Moshe Orenbuch: Right.
Joe Fisher: I’m sorry, the second part of your question, just the actions that are taken, so this is just some investment in technology that we’ve taken on in the third quarter and fourth quarter in terms of new phone systems, the efficiency initiatives. And some of the restructuring that you saw in this quarter, we would expect to benefit us into 2023.
Moshe Orenbuch: Okay. Thanks, Joe.
Operator: Thank you. And our next question coming from the line of Richard Shane with JPMorgan. Your line is open.
Richard Shane: Thanks guys for taking my questions this morning. Look, you guys have done a really good job managing expenses. You’ve done a really good job of managing capital in the face of a shrinking balance sheet and revenue declines. When we look at the different business units, should we expect this year to by year-end see loan balances in the Consumer Lending segment up on a year-over-year basis? Should we see that inflection this year? Or what would need to happen for that to occur?
Joe Fisher: So yes, it’s from a private side. We would continue to expect a slight decline year-over-year. Just if you think about the CPR assumptions that I just provided in the last question, that book is running off on the legacy side, greater than 10%, on refi 15%. So our originations overall that Jack cited would not make up for the overall just decline in the book.
Richard Shane: Got it. And when we look at the contour of that runoff, as we moved into the beginning of 2022, you were starting to show growth there and then that obviously decelerated with the inflection in rates. Is the big variable there to ultimately sort of drive that growth going to be the opportunity on the consolidation side of what type of rate environment would you need to see that inflection?

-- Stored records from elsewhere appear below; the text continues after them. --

-- ==== Sys2Proof/Machine/Red.lean ====
section
/-! DEFINITION. The pair (R579-R612): heartbeats and their checks, the token lines, the Sluice frames as they arrive, takeover,
planned swaps, hold, and the commands of the RED page. -/

namespace Sys2Proof.Machine

/-- SYS.STATION.SLOT: the module sits in slot B. -/
def slotB (s : State) : Bool := flag s Reg.sysStation 15

/-! ### Heartbeats (R586, R587, R603) -/

/-- R586: a heartbeat of the partner is valid. -/
def heartbeatOk (s : State) (b : List Nat) : Bool :=
  b.length == 48 && leNat (b.take 4) == 0x54424851 && b.getD 4 0 == 1 && leNat ((b.drop 44).take 4) == crc32c (b.take 44)
    && leNat ((b.drop 16).take 8) != serialNo s

/-- R603: SWAP_DUE, raised on entry. -/
def swapDueCheck (s : State) : State :=
  let due := role s == roleActive && flag s Reg.redPartner 8 && fld s Reg.redPartner 2 0 == roleStandby
    && decide (fld s Reg.redCfg 8 0 ≤ fld s Reg.redPartner 31 16)
  let s1 := setFlag Reg.redState 11 due s
  if due && !flag s Reg.redState 11 then raise_ 0x15 8 s1 else s1

/-- RED.PARTNER from the fields of a heartbeat. -/
def partnerWord (b : List Nat) : Nat :=
  let f := leNat ((b.drop 24).take 4)
  leNat ((b.drop 28).take 2) <<< 16 + 2 ^ 8 + b2n (bitOf f 4) <<< 7 + b2n (bitOf f 5) <<< 6 + b2n (bitOf f 1) <<< 5
    + b2n (bitOf f 0) <<< 4 + b.getD 5 0 % 8

/-- R586, R587: a valid heartbeat of the partner by a path: the partner is present, and a SOLO module becomes ACTIVE. -/
def heartbeatIn (sluice : Bool) (b : List Nat) (s : State) : State :=
  if pairBase s ∧ heartbeatOk s b then
    let own := leBytes 4 (rd s (Reg.sysSheafDig 0)) ++ leBytes 4 (rd s (Reg.sysSheafDig 1))
    let dig := (b.drop 32).take 8
    let s1 := { s with
      red := { s.red with
        hbNet := s.red.hbNet || !sluice, hbSluice := s.red.hbSluice || sluice, heard := true
        serial := some (leNat ((b.drop 16).take 8))
        reason := if bitOf (leNat ((b.drop 24).take 4)) 3 then b.getD 30 0 % 16 else s.red.reason }
      slu := { s.slu with dig := dig } }
    let s2 := s1 |> wr Reg.redPartner (partnerWord b) |> setFlag Reg.redState 18 (dig != own)
    let s3 := if role s = roleSolo then s2 |> takeRole roleActive |> raise_ 0x15 3
      else if role s = roleReset ∧ slotB s ∧ s.pwr.bringClk ≠ 0 ∧ s.red.partner = .present then enterSyncing s2
      else s2
    swapDueCheck (setLaneMode s3)
  else s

Jack Remondi: Well, I think it’s a combination of both the refi opportunities in the in-school side of the equation. Refi obviously is well, historically, has been a greater opportunity in terms of immediate impact because you’re addressing all loans outstanding, whereas in-school, you’re only addressing that students who are actually in-school and borrowing in the private loan segment. So it’s a bit of a smaller opportunity set year-over-year. The difference the other big difference between the loans is the in-school portfolio has a much longer average life. And so a lower prepayment fee compared to refi, which has typically been about a three-year average life portfolio. We are getting closer to the inflection point.

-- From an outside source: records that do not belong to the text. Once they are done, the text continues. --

/-- MBC_SEND and the attempts of a message-bus controller. An MBC_SEND that the schedule gives next reads its source
  words one per control clock from the clock after its dispatch on, and acts at the clock after the last: with usable
  words it queues the descriptor frame, replacing an older one of the same descriptor, which is counted, and otherwise
  where the failover rule places it; with an unusable one nothing is queued and the episode is counted and raised
  once. A controller that may transmit attempts the waiting frame that arbitration places first. A successful attempt,
  as every attempt in internal loopback, leaves the queues, is counted and, but for loopback, goes onto the bus; lost
  arbitration is counted and an abort noted, and both leave the frame waiting; an error is counted with its cause.
  (spec/14_message_buses.md (R489), spec/14_message_buses.md (R491), spec/14_message_buses.md (R498),
  spec/14_message_buses.md (R499), spec/14_message_buses.md (R500), spec/14_message_buses.md (R502),
  spec/14_message_buses.md (R503), spec/14_message_buses.md (R509)) -/
def Obligations.MessageBusTransmission : Prop := ∀ s : State, s.tidy →
  (∀ (pos : Nat) (n : Fin 4) (d : Nat) (u : State), u = atTurn pos s → Due s ⟨0x20, 0x0E + n, d, 0, 0, 0, 0, pos⟩ →
    u.seq.held = [] → (producers u).length < 32 → ∃ t, exec (.mbcSend pos n d) s = .next t ∧ t.seq.outst.getLast?.map
    (fun o => (o.words, o.last, o.todo)) = some ([], u.now + ((dlcLen (txdFlag u (bitsOf d 11 0) 0) (txd u (bitsOf d
    11 0) 5 1) + 3) / 4) + 1, (List.range ((dlcLen (txdFlag u (bitsOf d 11 0) 0) (txd u (bitsOf d 11 0) 5 1) + 3) /
    4)).map (fun i => (u.now + 1 + i, Act.fetch (txd u (bitsOf d 11 0) 8 4 + i))) ++ [(u.now + ((dlcLen (txdFlag u
    (bitsOf d 11 0) 0) (txd u (bitsOf d 11 0) 5 1) + 3) / 4) + 1, Act.send)]) ∧ t = { u with seq := t.seq }) ∧
  (∀ (uid : Nat) (o : OutEntry) (d : Nat), entryOf s uid = some o → bitsOf o.e.arg0 11 0 = d → o.got.all (fun c =>
    usableTag c.tag) = true → (mbc s (txdCtl s d)).queue.any (fun i => i.desc == d) = false → (mbc s (mbcPair (txdCtl
    s d))).queue.any (fun i => i.desc == d) = false → ∃ t, t = doAct uid .send s ∧ (mbc t (txPlace s d)).queue = (mbc
    s (txPlace s d)).queue.filter (fun i => i.desc ≠ d) ++ [⟨d, 4 * (mbc s (txPlace s d)).nextUid + (txPlace s d),
    s.now, { ide := bitOf (txd s d 0 4) 31, id := bitsOf (txd s d 0 4) 28 0, fd := txdFlag s d 0, brs := txdFlag s d
               1, dlc := txd s d 5 1, data := txPayload s o.gen d o.got }⟩] ∧ t.mbcBad = s.mbcBad.filter (· ≠ d) ∧ t =
    { s with mbc := t.mbc, mbcBad := t.mbcBad }) ∧
  (∀ (uid : Nat) (o : OutEntry) (d : Nat), entryOf s uid = some o → bitsOf o.e.arg0 11 0 = d → o.got.all (fun c =>
    usableTag c.tag) = true → (mbc s (txdCtl s d)).queue.any (fun i => i.desc == d) = true → ∃ t, t = doAct uid .send
    s ∧ (mbc t (txdCtl s d)).queue = (mbc s (txdCtl s d)).queue.filter (fun i => i.desc ≠ d) ++ [⟨d, 4 * (mbc s
    (txdCtl s d)).nextUid + txdCtl s d, s.now, { ide := bitOf (txd s d 0 4) 31, id := bitsOf (txd s d 0 4) 28 0, fd :=
                                                   txdFlag s d 0, brs := txdFlag s d 1, dlc := txd s d 5 1, data :=
                                                   txPayload s o.gen d o.got }⟩] ∧ Counted (Reg.mbcCntSuperseded
    (txdCtl s d)) s t ∧ t = { s with mbc := t.mbc, mbcBad := t.mbcBad, regs := t.regs, pmc := t.pmc }) ∧
  (∀ (uid : Nat) (o : OutEntry) (d : Nat), entryOf s uid = some o → bitsOf o.e.arg0 11 0 = d → o.got.all (fun c =>
    usableTag c.tag) = false → s.mbcBad.contains d = false → ∃ t, t = doAct uid .send s ∧ t.mbcBad = d :: s.mbcBad ∧
    t.mbc = s.mbc ∧ Counted (Reg.mbcCntSrcBad (txdCtl s d)) s t ∧ flag t (Reg.evtRaw (0x0E + txdCtl s d)) 6 = true) ∧
  (∀ (uid : Nat) (o : OutEntry) (d : Nat), entryOf s uid = some o → bitsOf o.e.arg0 11 0 = d → o.got.all (fun c =>
    usableTag c.tag) = false → s.mbcBad.contains d = true → ∃ t, t = doAct uid .send s ∧ t = s) ∧
  (∀ (n : Fin 4) (i : TxInst), mbcMayTx s n.val = true → firstTx ((mbc s n.val).queue.filter (fun i => i.ready ≤
    s.now)) = some i → ∃ t, exec (.txAttempt n) s = .next t ∧ t = mbcUpd n.val (fun x =>
    { x with att := some (i, ⟨s.now, s.tbu.gen, s.tbu.slot⟩) }) s ∧ (mbc t n.val).queue = (mbc s n.val).queue) ∧
  (∀ (n : Fin 4), mbcMayTx s n.val = false ∨ firstTx ((mbc s n.val).queue.filter (fun i => i.ready ≤ s.now)) = none →
    ∃ t, exec (.txAttempt n) s = .next t ∧ t = s) ∧
  (∀ (n : Fin 4) (e : TxEnd) (data : Bool) (extra tdc bits : Nat) (i : TxInst) (k : SofStamp), (mbc s n.val).att =
    some (i, k) → e = .ok ∨ (mbc s n.val).mode = 2 → ∃ t, exec (.txAttemptEnd n e data extra tdc bits) s = .next t ∧
    (∀ j : TxInst, j ∈ (mbc t n.val).queue → j.uid ≠ i.uid) ∧ fld t (Reg.mbcLastTx n.val) 31 28 = 1 ∧ Counted
    (Reg.mbcCntTxOk n.val) s t ∧ (t.out = (if (mbc s n.val).mode = 2 then s.out else .can n.val (b2n i.frame.ide <<<
    31 + i.frame.id) (b2n i.frame.fd + b2n i.frame.brs <<< 1 + i.frame.dlc <<< 4) i.frame.payload :: s.out)) ∧ t =
    { evented s t with effOld := t.effOld, mbc := t.mbc, maps := t.maps, out := t.out }) ∧
  (∀ (n : Fin 4) (e : TxEnd) (data : Bool) (extra tdc bits : Nat) (i : TxInst) (k : SofStamp), (mbc s n.val).att =
    some (i, k) → e = .arbLost → (mbc s n.val).mode ≠ 2 → (mbc s n.val).timingDue = false → ∃ t, exec (.txAttemptEnd n
    e data extra tdc bits) s = .next t ∧ (mbc t n.val).att = none ∧ (mbc t n.val).queue = (mbc s n.val).queue ∧ (mbc t
    n.val).tec = (mbc s n.val).tec ∧ Counted (Reg.mbcCntArbLost n.val) s t ∧ rd t (Reg.mbcLastTx n.val) = (2 <<< 28 +
    i.desc % 4096) % 2 ^ 32 ∧ OnlyRegs [Reg.mbcCntArbLost n.val, Reg.mbcLastTx n.val, Reg.mbcTdcMeas n.val, Reg.evtRaw
    0x17, Reg.evtRaw 0x16] s t ∧ t =
    { evented s t with effOld := t.effOld, mbc := t.mbc, maps := t.maps, out := t.out }) ∧
  (∀ (n : Fin 4) (e : TxEnd) (data : Bool) (extra tdc bits : Nat) (i : TxInst) (k : SofStamp), (mbc s n.val).att =
    some (i, k) → e = .aborted → (mbc s n.val).mode ≠ 2 → ∃ t, exec (.txAttemptEnd n e data extra tdc bits) s = .next
    t ∧ (mbc t n.val).att = none ∧ (mbc t n.val).queue = (mbc s n.val).queue ∧ rd t (Reg.mbcLastTx n.val) = (7 <<< 28
    + i.desc % 4096) % 2 ^ 32 ∧ t =
    { evented s t with effOld := t.effOld, mbc := t.mbc, maps := t.maps, out := t.out }) ∧
  (∀ (n : Fin 4) (e : TxEnd) (data : Bool) (extra tdc bits : Nat) (i : TxInst) (k : SofStamp), (mbc s n.val).att =
    some (i, k) → e = .bit ∨ e = .stuff ∨ e = .form ∨ e = .ack false ∨ e = .ack true → (mbc s n.val).mode ≠ 2 → ∃ t,
    exec (.txAttemptEnd n e data extra tdc bits) s = .next t ∧ (mbc t n.val).att = none ∧ Counted (Reg.mbcCntTxErr
    n.val) s t ∧ (fld t (Reg.mbcLastTx n.val) 31 28 = (match e with | .bit => 4 | .stuff => 5 | .form => 6 | _ => 3))
    ∧ t = { evented s t with effOld := t.effOld, mbc := t.mbc, maps := t.maps, out := t.out }) ∧
  (∀ (n : Fin 4) (e : TxEnd) (data : Bool) (extra tdc bits : Nat), (mbc s n.val).att = none → ∃ t, exec (.txAttemptEnd
    n e data extra tdc bits) s = .next t ∧ t = s)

No question about it on the private side of the equation, and it will be a function of what our overall originations are and to your point, how quickly the refi marketplace rebounds. Right now, with the rise in rates, we saw about an 80% decline in what we would say is the addressable market size, which means borrowers that have a coupon higher an existing coupon on their student loans higher than what we would be offering today. Most of that’s in the federal space. In the private loan side of the equation, a significant portion of outstanding inventory is variable rate, and there is an opportunity for us to be able to offer a refinance product to those customers. We made some changes to our products to allow, for example, a cosigner on a refi loan, that would give us the opportunity to target undergraduate in-school borrowings that have a variable prime rate, for example, even in this high rate environment.

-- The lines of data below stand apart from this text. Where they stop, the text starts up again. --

-- ==== Sys2Proof/Laws/FlowsOps.lean ====
section
/-! SUPPORT. What the operations of Machine/Ops.lean keep, each said once: the masks name the fields of State they leave
alone (Laws/Flows.lean). -/

namespace Sys2Proof.Machine

@[simp] theorem setFld_flows {K : Nat} {s0 s : State} (hk : K &&& 4 = 0) (h : Flows K s0 s) {x1 x2 x3 x4} :
    Flows K s0 (setFld x1 x2 x3 x4 s) := by
  refine h.comp hk (?_ : Flows 274877906938 s (setFld x1 x2 x3 x4 s))
  have h := Flows.refl 274877906938 s
  simp +contextual (maxDischargeDepth := 40) [setFld, h]

@[simp] theorem setFlag_flows {K : Nat} {s0 s : State} (hk : K &&& 4 = 0) (h : Flows K s0 s) {x1 x2 x3} :
    Flows K s0 (setFlag x1 x2 x3 s) := by
  refine h.comp hk (?_ : Flows 274877906938 s (setFlag x1 x2 x3 s))
  have h := Flows.refl 274877906938 s
  simp +contextual (maxDischargeDepth := 40) [setFlag, h]

@[simp] theorem bump_flows {K : Nat} {s0 s : State} (hk : K &&& 4 = 0) (h : Flows K s0 s) {x1 x2} :
    Flows K s0 (bump x1 x2 s) := by
  refine h.comp hk (?_ : Flows 274877906938 s (bump x1 x2 s))
  have h := Flows.refl 274877906938 s
  simp +contextual (maxDischargeDepth := 40) [bump, h]

@[simp] theorem wrF_flows {K : Nat} {s0 s : State} (hk : K &&& 4 = 0) (h : Flows K s0 s) {x1 x2} :
    Flows K s0 (wrF x1 x2 s) := by
  refine h.comp hk (?_ : Flows 274877906938 s (wrF x1 x2 s))
  have h := Flows.refl 274877906938 s
  simp +contextual (maxDischargeDepth := 40) [wrF, h]

@[simp] theorem drawNext_flows {K : Nat} {s0 s : State} (hk : K &&& 137438953472 = 0) (h : Flows K s0 s) :
    Flows K s0 (drawNext s) := by
  refine h.comp hk (?_ : Flows 137438953470 s (drawNext s))
  have h := Flows.refl 137438953470 s
  simp +contextual (maxDischargeDepth := 40) [drawNext, h]

@[simp] theorem pmcAdd_flows {K : Nat} {s0 s : State} (hk : K &&& 16384 = 0) (h : Flows K s0 s) {x1 x2} :
    Flows K s0 (pmcAdd x1 x2 s) := by
  refine h.comp hk (?_ : Flows 274877890558 s (pmcAdd x1 x2 s))
  have h := Flows.refl 274877890558 s
  simp +contextual (maxDischargeDepth := 40) [pmcAdd, h]

@[simp] theorem pmcInc_flows {K : Nat} {s0 s : State} (hk : K &&& 16384 = 0) (h : Flows K s0 s) {x1} :
    Flows K s0 (pmcInc x1 s) := by
  refine h.comp hk (?_ : Flows 274877890558 s (pmcInc x1 s))
  have h := Flows.refl 274877890558 s
  simp +contextual (maxDischargeDepth := 40) [pmcInc, h]

@[simp] theorem shipRebase_flows {K : Nat} {s0 s : State} (hk : K &&& 4096 = 0) (h : Flows K s0 s) :
    Flows K s0 (shipRebase s) := by
  refine h.comp hk (?_ : Flows 274877902846 s (shipRebase s))
  have h := Flows.refl 274877902846 s
  simp +contextual (maxDischargeDepth := 40) [shipRebase, h]

end Sys2Proof.Machine
end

So we are working to address some of that and create additional opportunities for borrowers to save money through the refinancing activity. We like this product for what it is. We’ve always said that the two biggest risks in student lending are will the student graduate and will their income upon graduation support their debt levels and refi those risk factors are known are the answers to those questions are known, I should say. And so we continue to be highly focused on driving volume in that area when the opportunities exist.